**Task statement**
Restate word for word the entries below, starting with the line with "def pinLines (e" and continuing through the line with "s.runLanes q.pn q.pr id fun s e =>". Include both of those lines and no others.

----- Source data -----

def execFence (q : QForm) (scope : BitVec 2) (kind : BitVec 2) (s : State) : Out :=
  s.ending q.pn q.pr noCheck fun s e =>
    (s.modTh e.tid fun th => { th with hold := fenceHold scope.toNat kind.toNat (s.nextId + 1) }).settle e.tid

/-! PIN, UNPIN (R219). -/

/-- Lines of own cacheable DRAM in the pieces of a range. -/
def pinLines (e : Env) (ps : List (Nat × Nat × Bool)) : List Nat :=
  ((ps.filter fun x =>
    !x.2.2 && paSite x.1 == e.p.site && regionOf (paSite x.1) (paLocal x.1) == some .dram).flatMap fun x =>
      (List.range (lineOf (x.1 + x.2.1 - 1) + 1 - lineOf x.1)).map (· + lineOf x.1)).eraseDups

def State.pinOwner (s : State) (t : TId) : PinOwner :=
  match (s.th t).band with | some b => .band t.p b | none => .ctx (s.th t).ctx

/-- The range operand: a base and a length of 32 bits. -/
def Env.rangeLen (e : Env) (b : Src) : Nat := bitsOf (e.g b) 31 0

/-- Run an instruction on the pieces of its range, once they are translated. -/
def State.runRange (s : State) (q : QForm) (go : Env → List (Nat × Nat × Bool) → State → State) : State :=
  s.runLanes q.pn q.pr id fun s e =>
    match s.rangePieces e.p e.t.ctx (e.g q.a) (e.rangeLen q.b) with
    | (some ps, s) => (.ok (go e ps), s)
    | (none, s) => (.wait, s)

def execPin (q : QForm) (s : State) : Out :=
  .next (s.runRange q fun e ps s =>
    let o := s.pinOwner e.tid
    let r := (pinLines e ps).foldl (fun (r : List (PinOwner × Nat) × Nat) l =>
      if r.1.contains (o, l) then r
      else if (r.1.any (·.2 == l)) || decide ((r.1.map (·.2)).eraseDups.length < 2 ^ 21) then ((o, l) :: r.1, r.2 + 128)
      else r) ((s.site e.p.site).pins, 0)
    (s.modSite e.p.site fun x => { x with pins := r.1 }).enact e.tid
      (.req (reqOf q.sbUse (.value true) [] (some [.g q.dst.toNat (BitVec.ofNat 64 r.2)]))))

def execUnpin (q : QForm) (s : State) : Out :=
  .next (s.runRange q fun e ps s =>
    let o := s.pinOwner e.tid
    let lines := pinLines e ps
    s.modSite e.p.site fun x => { x with pins := x.pins.filter fun p => !(p.1 == o && lines.contains p.2) })

/-! CCLEAN, CINV (R220). -/

def State.rangeOp (s : State) (q : QForm) (inv : Bool) : State :=
  s.runRange q fun e ps s => s.enact e.tid (.req (reqOf q.sbUse (.range inv (ps.map fun x => (x.1, x.2.1))) [] none))

def execCclean (q : QForm) (s : State) : Out := .next (s.rangeOp q false)
def execCinv (q : QForm) (s : State) : Out := .next (s.rangeOp q true)

/-! PREF, PROBE (R221, R222). -/

def execPref (f : MForm) (s : State) : Out :=
  .next (s.runActs f.pn f.pr fun s e =>
    let va := e.ea f
    match s.place e va 1 .read with
    | (.ok pa nc, s) =>
      let own := paSite pa == e.p.site
      if !nc && regionOf (paSite pa) (paLocal pa) == some .dram && (own || f.rc) then
        match s.verdict e.tid e.t.ctx pa 1 .read with
        | (.pass, s) => (.ok [.pref va pa (!own)], s)
        | (.fail, s) => (.ok [], s)
        | (.wait, s) => (.wait, s)
      else (.ok [], s)
    | (.wait, s) => (.wait, s)
    | (_, s) => (.ok [], s))

/-- The answer of PROBE to what a walk for an address came to (R222). With FAIL set, MT and XWR are 0, and SIZE is 0 for a
non-canonical address (DESIGN CHOICE, log 31: the spec gives those fields no value there). -/
def probeWord (va : Word) : WalkRes → Word
  | .fail f => BitVec.ofNat 64 (2 ^ 63 + f.rdf * 2 ^ 9 + f.level * 2 ^ 5 + f.why)
  | .ok e lvl =>
    let pa := ptePa e + va.toNat % 2 ^ pageBits lvl
    BitVec.ofNat 64 (pa / 2 ^ 13 % 2 ^ 50 * 2 ^ 13 + pteMt e * 2 ^ 7 + (3 - lvl) * 2 ^ 5 +
      (boolN (pteX e) * 4 + boolN (pteW e) * 2 + boolN (pteR e)) * 4)
  | .wait _ => 0
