/-- R142 to R145: comparison at both widths, selection by a predicate read per lane, the move of 64 bits, the effective
address of a scaled index of 64 or 32 bits, and predicate logic with negated sources. -/
def Obligations.CompareSelectMoveAddress : Prop :=
  ∀ (s : State) (b : BForm) (m : IntMod),
    ((Instr.icmp b m).wellFormed → GivesP (exec (.icmp b m) s) s b (fun e =>
      let x : Word := if m.w then (if m.u then ((e.g b.a).setWidth 32).setWidth 64 else ((e.g b.a).setWidth 32).signExtend 64)
        else e.g b.a
      let y : Word := if m.w then (if m.u then ((e.g b.b).setWidth 32).setWidth 64 else ((e.g b.b).setWidth 32).signExtend 64)
        else e.g b.b
      match m.cond.toNat with
      | 0 => x == y
      | 1 => x != y
      | 2 => if m.u then x.ult y else x.slt y
      | 3 => if m.u then x.ule y else x.sle y
      | 4 => if m.u then y.ult x else y.slt x
      | _ => if m.u then y.ule x else y.sle x)) ∧
    GivesG (exec (.sel b) s) s b (fun e => if e.pr b.c then e.g b.a else e.g b.b) ∧
    GivesG (exec (.mov b) s) s b (fun e => e.g b.a) ∧
    ((Instr.lea b m).wellFormed → GivesG (exec (.lea b m) s) s b (fun e =>
      let i : Word := match m.w, m.u with
        | false, _ => e.g b.b
        | true, false => ((e.g b.b).setWidth 32).signExtend 64
        | true, true => ((e.g b.b).setWidth 32).setWidth 64
      e.g b.a + BitVec.ofNat 64 (i.toNat * 2 ^ m.cond.toNat))) ∧
    GivesP (exec (.pand b m) s) s b (fun e => xor (e.pr b.a) m.w && xor (e.pr b.b) m.u) ∧
    GivesP (exec (.por b m) s) s b (fun e => xor (e.pr b.a) m.w || xor (e.pr b.b) m.u) ∧
    GivesP (exec (.pxor b m) s) s b (fun e => xor (xor (e.pr b.a) m.w) (xor (e.pr b.b) m.u)) ∧
    GivesP (exec (.pnot b) s) s b (fun e => !e.pr b.a)

/-! Scalar float instructions. -/

/-- R152 to R154: minimum and maximum return one operand exactly (−0 below +0, the other operand for a NaN), magnitude and
negation act on bit 31 alone, comparison and class follow the tables; none raises a condition. -/
def Obligations.FloatOrderSignAndClass : Prop :=
  ∀ (s : State) (b : BForm) (m : FltMod),
    let code (e : Env) (x : Src) : Nat := (e.g x).toNat % 2 ^ 32
    let mag (c : Nat) : Nat := c % 2 ^ 31
    let neg (c : Nat) : Bool := decide (2 ^ 31 ≤ c)
    let nan (c : Nat) : Bool := decide (0x7F800000 < mag c)
    -- the order of the codes, with −0 just below +0
    let key (c : Nat) : Int := if neg c then -(mag c : Int) - 1 else mag c
    -- the order of the values
    let val (c : Nat) : Int := if neg c then -(mag c : Int) else mag c
    let pick (least : Bool) (x y : Nat) : Nat :=
      if nan x && nan y then 0x7FC00000 else if nan x then y else if nan y then x
      else if (if least then decide (key x ≤ key y) else decide (key y ≤ key x)) then x else y
    GivesG (exec (.fmin b m) s) s b (fun e => BitVec.ofNat 64 (pick true (code e b.a) (code e b.b))) ∧
    GivesG (exec (.fmax b m) s) s b (fun e => BitVec.ofNat 64 (pick false (code e b.a) (code e b.b))) ∧
    GivesG (exec (.fabs b m) s) s b (fun e =>
      if nan (code e b.a) then 0x7FC00000 else BitVec.ofNat 64 (mag (code e b.a))) ∧
    GivesG (exec (.fneg b m) s) s b (fun e =>
      if nan (code e b.a) then 0x7FC00000
      else BitVec.ofNat 64 (if neg (code e b.a) then mag (code e b.a) else mag (code e b.a) + 2 ^ 31)) ∧
    ((Instr.fcmp b m).wellFormed → GivesP (exec (.fcmp b m) s) s b (fun e =>
      let x := code e b.a
      let y := code e b.b
      let un := nan x || nan y
      match m.cond.toNat with
      | 0 => !un && val x == val y
      | 1 => un || val x != val y
      | 2 => !un && decide (val x < val y)
      | 3 => !un && decide (val x ≤ val y)
      | 4 => !un && decide (val y < val x)
      | 5 => !un && decide (val y ≤ val x)
      | 6 => un
      | _ => !un)) ∧
    GivesG (exec (.fclass b m) s) s b (fun e =>
      let x := code e b.a
      let n := mag x
      if nan x then 256
      else if n = 0x7F800000 then (if neg x then 1 else 128)
      else if n = 0 then (if neg x then 8 else 16)
      else if n < 0x800000 then (if neg x then 4 else 32)
      else if neg x then 2 else 64)

/-- An FP32 result of an exact value, rounded once in the mode of the word or of %fcsr at clause start (R147, R150), with the
conditions of the operation and of the rounding. -/
def roundedG (b : BForm) (r : Rnd) (e : Env) (v : X × Fl) : Res (Option LVal × List RegW) :=
  let d := rndF32 (resolveRnd r e.t.fcsr) e.l.seed v.1
  .ok (resG b (BitVec.ofNat 64 d.code)) (v.2 ||| d.fl) d.seed

/-- R151, R155 and R156: each operation takes its operands as exact values, computes exactly and rounds once; sums take the
sign of an exact zero from the mode; FCVT and FTOI round into the format they name. The special inputs of FRCP, FRSQ, FSQRT, FEX2
and FLG2 have the values and conditions of R155's table. (The exact values of roots, powers and logarithms elsewhere are log 12's.) -/
def Obligations.FloatOperationsRoundOnce : Prop :=
  ∀ (s : State) (b : BForm) (m : FltMod),
    let on (i : Instr) (v : Env → X × Fl) : Prop :=
      Computes (exec i s) s b.pn b.pr (oldG b) fun e => roundedG b m.rnd e (v e)
    let x (e : Env) (o : Src) : X := f32 (e.g o).toNat
    let down (e : Env) : Bool := decide (resolveRnd m.rnd e.t.fcsr = .rd)
    on (.fadd b m) (fun e => X.add (down e) (x e b.a) (x e b.b)) ∧
    on (.fsub b m) (fun e => X.add (down e) (x e b.a) (x e b.b).negate) ∧
    on (.fmul b m) (fun e => X.mul (x e b.a) (x e b.b)) ∧
    on (.ffma b m) (fun e =>
      let p := X.mul (x e b.a) (x e b.b)
      let q := X.add (down e) p.1 (x e b.c)
      (q.1, p.2 ||| q.2)) ∧
    on (.frcp b m) (fun e => if (x e b.a).isNan then (.nan, 0) else X.div X.one (x e b.a)) ∧
    on (.frsq b m) (fun e => frsqX (x e b.a)) ∧
    on (.fsqrt b m) (fun e => fsqrtX (x e b.a)) ∧
    on (.fex2 b m) (fun e => fex2X (x e b.a)) ∧
    on (.flg2 b m) (fun e => flg2X (x e b.a)) ∧
    on (.itof b m) (fun e => (X.ofInt (match m.w, m.u with
      | true, true => (((e.g b.a).setWidth 32).toNat : Int)
      | true, false => ((e.g b.a).setWidth 32).toInt
      | false, true => ((e.g b.a).toNat : Int)
      | false, false => (e.g b.a).toInt), 0)) ∧
    Computes (exec (.fcvt b m) s) s b.pn b.pr (oldG b) (fun e =>
      let d := rnd m.fmt2 (resolveRnd m.rnd e.t.fcsr) m.ftz e.l.seed (m.fmt.decode ((e.g b.a).toNat % 2 ^ m.fmt.bits))
      .ok (resG b (BitVec.ofNat 64 d.code)) d.fl d.seed) ∧
    Computes (exec (.ftoi b m) s) s b.pn b.pr (oldG b) (fun e =>
      let mode := resolveRnd m.rnd e.t.fcsr
      let d := withDraw mode e.l.seed (x e b.a) fun u =>
        let v := roundInt (ftoiLo m) (ftoiHi m) mode u (x e b.a)
        ((BitVec.ofInt 64 v.1).toNat, v.2)
      .ok (resG b (if m.w then (BitVec.ofNat 32 d.code).signExtend 64 else BitVec.ofNat 64 d.code)) d.fl d.seed) ∧
    -- the table of R155: zeros, infinities, negative values, NaN
    (∀ (n : Bool) (k : Nat) (i : Int),
      let z : X := .fin n 0 i false
      let nan : X × Fl := (.nan, flNV)
      X.div X.one z = (.inf n, flDZ) ∧ frsqX z = (.inf n, flDZ) ∧ fsqrtX z = (X.zero n, 0) ∧ fex2X z = (X.one, 0) ∧
      flg2X z = (.inf true, flDZ) ∧
      X.div X.one (.inf n) = (X.zero n, 0) ∧ frsqX (.inf n) = (if n then nan else (X.zero false, 0)) ∧
      fsqrtX (.inf n) = (if n then nan else (.inf false, 0)) ∧
      fex2X (.inf n) = (if n then X.zero false else .inf false, 0) ∧ flg2X (.inf n) = (if n then nan else (.inf false, 0)) ∧
      (0 < k → frsqX (.fin true k i false) = nan ∧ fsqrtX (.fin true k i false) = nan ∧ flg2X (.fin true k i false) = nan)) ∧
    frsqX .nan = (.nan, 0) ∧ fsqrtX .nan = (.nan, 0) ∧ fex2X .nan = (.nan, 0) ∧ flg2X .nan = (.nan, 0)

/-! Wide and moment instructions. -/

/-- A packed result in file w (R157), or the scale-operand fault of the first operand whose scale is refused. -/
def packedW (b : BForm) (m : WideMod) (e : Env) (fmt : Fmt) (ops : List (Nat × Src)) (scale : BitVec 16)
    (v : List X) (fl : Fl) : Res (Option LVal × List RegW) :=
  match firstBad m.fmt (ops.map fun o => (o.1, o.2, e.w o.2)) with
  | some i => .trap 13 i
  | none =>
    let p := pack fmt scale (resolveRnd m.rnd e.t.fcsr) m.ftz v fl e.l.seed
    .ok (resW b p.w) p.fl p.seed

/-- R160 and R161: element by element the operands are exact values, the results exact, and the whole is packed under the
scale of the first operand or, with SC, the scale chosen for the results; a refused scale is the scale-operand fault. -/
def Obligations.WideElementArithmetic : Prop :=
  ∀ (s : State) (b : BForm) (m : WideMod),
    let down (e : Env) : Bool := decide (resolveRnd m.rnd e.t.fcsr = .rd)
    let on (i : Instr) (ops : List (Nat × Src)) (f : Env → (Src → X) → X × Fl) : Prop :=
      Computes (exec i s) s b.pn b.pr (oldW b) fun e =>
        let r := (List.range m.fmt.count).map fun k => f e fun o => elemVal m.fmt (e.w o) k
        let v := r.map (·.1)
        packedW b m e m.fmt ops (if m.sc then chooseScale m.fmt m.p2 v else (e.w b.a).scale) v
          (r.foldl (fun a x => a ||| x.2) 0)
    let ab := [(0, b.a), (1, b.b)]
    on (.wadd b m) ab (fun e x => X.add (down e) (x b.a) (x b.b)) ∧
    on (.wsub b m) ab (fun e x => X.add (down e) (x b.a) (x b.b).negate) ∧
    on (.wmul b m) ab (fun _ x => X.mul (x b.a) (x b.b)) ∧
    on (.wfma b m) [(0, b.a), (1, b.b), (2, b.c)] (fun e x =>
      let p := X.mul (x b.a) (x b.b)
      let q := X.add (down e) p.1 (x b.c)
      (q.1, p.2 ||| q.2)) ∧
    on (.wmin b m) ab (fun _ x => (minMaxX false (x b.a) (x b.b), 0)) ∧
    on (.wmax b m) ab (fun _ x => (minMaxX true (x b.a) (x b.b), 0)) ∧
    Computes (exec (.wact b m) s) s b.pn b.pr (oldW b) (fun e =>
      packedW b m e m.fmt [(0, b.a)] (e.w b.a).scale ((elemVals m.fmt (e.w b.a)).map (actX m.fn.toNat)) 0)
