-- ==== Sys2Proof/Laws/State.lean ====
section
/-! SUPPORT. What the updates of the state leave unchanged and what they write: one lemma per field and update, and the
reads of a table, a thread, a processor and a site after a write. -/
namespace Sys2Proof

/-! Tables. -/

theorem Tab.get_drop_self {α β : Type} [DecidableEq α] (d : β) (t : Tab α β) (k : α) : (t.drop k).get d k = d := by
  induction t with
  | nil => rfl
  | cons x t ih =>
    obtain ⟨a, v⟩ := x
    by_cases h : k = a <;> simp [Tab.drop, Tab.get, h] <;> simp_all

theorem Tab.get_drop_ne {α β : Type} [DecidableEq α] (d : β) (t : Tab α β) (k j : α) (h : j ≠ k) :
    (t.drop k).get d j = t.get d j := by
  induction t with
  | nil => rfl
  | cons x t ih =>
    obtain ⟨a, v⟩ := x
    by_cases h1 : k = a
    · subst h1; simp [Tab.drop, Tab.get, h, ih]
    · by_cases h2 : j = a <;> simp [Tab.drop, Tab.get, h1, h2, ih]

@[simp] theorem Tab.get_put_self {α β : Type} [DecidableEq α] (d : β) (t : Tab α β) (k : α) (v : β) :
    (t.put k v).get d k = v := by simp [Tab.put, Tab.get]

theorem Tab.get_put_ne {α β : Type} [DecidableEq α] (d : β) (t : Tab α β) (k j : α) (v : β) (h : j ≠ k) :
    (t.put k v).get d j = t.get d j := by simp [Tab.put, Tab.get, h, Tab.get_drop_ne]

theorem Tab.get_put {α β : Type} [DecidableEq α] (d : β) (t : Tab α β) (k j : α) (v : β) :
    (t.put k v).get d j = if j = k then v else t.get d j := by
  split
  · next h => rw [h, Tab.get_put_self]
  · next h => exact Tab.get_put_ne d t k j v h

theorem Tab.find_drop_self {α β : Type} [DecidableEq α] (t : Tab α β) (k : α) : (t.drop k).find k = none := by
  induction t with
  | nil => rfl
  | cons x t ih =>
    obtain ⟨a, v⟩ := x
    by_cases h : k = a <;> simp [Tab.drop, Tab.find, h] <;> simp_all

theorem Tab.get_map {α β : Type} [DecidableEq α] (d : β) (g : β → β) (hd : g d = d) (t : Tab α β) (k : α) :
    Tab.get d (t.map fun e => (e.1, g e.2)) k = g (t.get d k) := by
  induction t with
  | nil => exact hd.symm
  | cons x t ih =>
    obtain ⟨a, v⟩ := x
    by_cases h : k = a <;> simp [Tab.get, h, ih]

end Sys2Proof

namespace Sys2Proof.Machine

/-! Threads, processors and sites read back. -/

@[simp] theorem State.th_setTh (s : State) (t : TId) (v : Thread) : (s.setTh t v).th t = v := Tab.get_put_self _ _ _ _
theorem State.th_setTh_ne (s : State) (t u : TId) (v : Thread) (h : u ≠ t) : (s.setTh t v).th u = s.th u :=
  Tab.get_put_ne _ _ _ _ _ h
@[simp] theorem State.th_modTh (s : State) (t : TId) (f : Thread → Thread) : (s.modTh t f).th t = f (s.th t) :=
  Tab.get_put_self _ _ _ _
theorem State.th_modTh_ne (s : State) (t u : TId) (f : Thread → Thread) (h : u ≠ t) : (s.modTh t f).th u = s.th u :=
  Tab.get_put_ne _ _ _ _ _ h
@[simp] theorem State.proc_setProc (s : State) (p : PId) (v : Proc) : (s.setProc p v).proc p = v := Tab.get_put_self _ _ _ _
theorem State.proc_setProc_ne (s : State) (p q : PId) (v : Proc) (h : q ≠ p) : (s.setProc p v).proc q = s.proc q :=
  Tab.get_put_ne _ _ _ _ _ h
@[simp] theorem State.proc_modProc (s : State) (p : PId) (f : Proc → Proc) : (s.modProc p f).proc p = f (s.proc p) :=
  Tab.get_put_self _ _ _ _
theorem State.proc_modProc_ne (s : State) (p q : PId) (f : Proc → Proc) (h : q ≠ p) : (s.modProc p f).proc q = s.proc q :=
  Tab.get_put_ne _ _ _ _ _ h
@[simp] theorem State.site_setSite (s : State) (g : Nat) (v : Site) : (s.setSite g v).site g = v := Tab.get_put_self _ _ _ _
theorem State.site_setSite_ne (s : State) (g k : Nat) (v : Site) (h : k ≠ g) : (s.setSite g v).site k = s.site k :=
  Tab.get_put_ne _ _ _ _ _ h
@[simp] theorem State.site_modSite (s : State) (g : Nat) (f : Site → Site) : (s.modSite g f).site g = f (s.site g) :=
  Tab.get_put_self _ _ _ _
theorem State.site_modSite_ne (s : State) (g k : Nat) (f : Site → Site) (h : k ≠ g) : (s.modSite g f).site k = s.site k :=
  Tab.get_put_ne _ _ _ _ _ h
@[simp] theorem State.proc_setTh (s : State) (t : TId) (v : Thread) (p : PId) : (s.setTh t v).proc p = s.proc p := rfl
@[simp] theorem State.site_setTh (s : State) (t : TId) (v : Thread) (g : Nat) : (s.setTh t v).site g = s.site g := rfl
@[simp] theorem State.proc_modTh (s : State) (t : TId) (f : Thread → Thread) (p : PId) : (s.modTh t f).proc p = s.proc p := rfl
@[simp] theorem State.site_modTh (s : State) (t : TId) (f : Thread → Thread) (g : Nat) : (s.modTh t f).site g = s.site g := rfl
@[simp] theorem State.th_setProc (s : State) (p : PId) (v : Proc) (t : TId) : (s.setProc p v).th t = s.th t := rfl
@[simp] theorem State.site_setProc (s : State) (p : PId) (v : Proc) (g : Nat) : (s.setProc p v).site g = s.site g := rfl
@[simp] theorem State.th_modProc (s : State) (p : PId) (f : Proc → Proc) (t : TId) : (s.modProc p f).th t = s.th t := rfl
@[simp] theorem State.site_modProc (s : State) (p : PId) (f : Proc → Proc) (g : Nat) : (s.modProc p f).site g = s.site g := rfl
@[simp] theorem State.th_setSite (s : State) (g : Nat) (v : Site) (t : TId) : (s.setSite g v).th t = s.th t := rfl
@[simp] theorem State.proc_setSite (s : State) (g : Nat) (v : Site) (p : PId) : (s.setSite g v).proc p = s.proc p := rfl
@[simp] theorem State.th_modSite (s : State) (g : Nat) (f : Site → Site) (t : TId) : (s.modSite g f).th t = s.th t := rfl
@[simp] theorem State.proc_modSite (s : State) (g : Nat) (f : Site → Site) (p : PId) : (s.modSite g f).proc p = s.proc p := rfl
@[simp] theorem State.th_fresh (s : State) (t : TId) : (s.fresh.2).th t = s.th t := rfl
@[simp] theorem State.proc_fresh (s : State) (p : PId) : (s.fresh.2).proc p = s.proc p := rfl
@[simp] theorem State.site_fresh (s : State) (g : Nat) : (s.fresh.2).site g = s.site g := rfl
@[simp] theorem State.th_draw (s : State) (t : TId) : (s.draw.2).th t = s.th t := rfl
@[simp] theorem State.proc_draw (s : State) (p : PId) : (s.draw.2).proc p = s.proc p := rfl
@[simp] theorem State.site_draw (s : State) (g : Nat) : (s.draw.2).site g = s.site g := rfl
@[simp] theorem State.th_bump (s : State) (t : TId) : (s.bump).th t = s.th t := rfl
@[simp] theorem State.proc_bump (s : State) (p : PId) : (s.bump).proc p = s.proc p := rfl
@[simp] theorem State.site_bump (s : State) (g : Nat) : (s.bump).site g = s.site g := rfl

/-! Fields that an update leaves alone. -/

@[simp] theorem State.setTh_mem (s : State) (t : TId) (v : Thread) : (s.setTh t v).mem = s.mem := rfl
@[simp] theorem State.setTh_poison (s : State) (t : TId) (v : Thread) : (s.setTh t v).poison = s.poison := rfl
@[simp] theorem State.setTh_wafer (s : State) (t : TId) (v : Thread) : (s.setTh t v).wafer = s.wafer := rfl
@[simp] theorem State.setTh_power (s : State) (t : TId) (v : Thread) : (s.setTh t v).power = s.power := rfl
@[simp] theorem State.setTh_released (s : State) (t : TId) (v : Thread) : (s.setTh t v).released = s.released := rfl
@[simp] theorem State.setTh_tick (s : State) (t : TId) (v : Thread) : (s.setTh t v).tick = s.tick := rfl
@[simp] theorem State.setTh_nextId (s : State) (t : TId) (v : Thread) : (s.setTh t v).nextId = s.nextId := rfl
@[simp] theorem State.setTh_freeCtr (s : State) (t : TId) (v : Thread) : (s.setTh t v).freeCtr = s.freeCtr := rfl
@[simp] theorem State.setTh_timeBase (s : State) (t : TId) (v : Thread) : (s.setTh t v).timeBase = s.timeBase := rfl
@[simp] theorem State.setTh_clkBase (s : State) (t : TId) (v : Thread) : (s.setTh t v).clkBase = s.clkBase := rfl
@[simp] theorem State.setTh_agenda (s : State) (t : TId) (v : Thread) : (s.setTh t v).agenda = s.agenda := rfl
@[simp] theorem State.setTh_flights (s : State) (t : TId) (v : Thread) : (s.setTh t v).flights = s.flights := rfl
@[simp] theorem State.setTh_stalled (s : State) (t : TId) (v : Thread) : (s.setTh t v).stalled = s.stalled := rfl
@[simp] theorem State.setTh_stream (s : State) (t : TId) (v : Thread) : (s.setTh t v).stream = s.stream := rfl
@[simp] theorem State.setTh_sites (s : State) (t : TId) (v : Thread) : (s.setTh t v).sites = s.sites := rfl
@[simp] theorem State.setTh_procs (s : State) (t : TId) (v : Thread) : (s.setTh t v).procs = s.procs := rfl
@[simp] theorem State.setTh_reqs (s : State) (t : TId) (v : Thread) : (s.setTh t v).reqs = s.reqs := rfl
@[simp] theorem State.setTh_stores (s : State) (t : TId) (v : Thread) : (s.setTh t v).stores = s.stores := rfl
@[simp] theorem State.setTh_ops (s : State) (t : TId) (v : Thread) : (s.setTh t v).ops = s.ops := rfl
@[simp] theorem State.setTh_packets (s : State) (t : TId) (v : Thread) : (s.setTh t v).packets = s.packets := rfl
@[simp] theorem State.setTh_trel (s : State) (t : TId) (v : Thread) : (s.setTh t v).trel = s.trel := rfl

-----

**Expected answer**
def pinLines (e : Env) (ps : List (Nat × Nat × Bool)) : List Nat :=
  ((ps.filter fun x =>
    !x.2.2 && paSite x.1 == e.p.site && regionOf (paSite x.1) (paLocal x.1) == some .dram).flatMap fun x =>
      (List.range (lineOf (x.1 + x.2.1 - 1) + 1 - lineOf x.1)).map (· + lineOf x.1)).eraseDups

def State.pinOwner (s : State) (t : TId) : PinOwner :=
  match (s.th t).band with | some b => .band t.p b | none => .ctx (s.th t).ctx

/-- The range operand: a base and a length of 32 bits. -/
def Env.rangeLen (e : Env) (b : Src) : Nat := bitsOf (e.g b) 31 0

/-- Run an instruction on the pieces of its range, once they are translated. -/
def State.runRange (s : State) (q : QForm) (go : Env → List (Nat × Nat × Bool) → State → State) : State :=
  s.runLanes q.pn q.pr id fun s e =>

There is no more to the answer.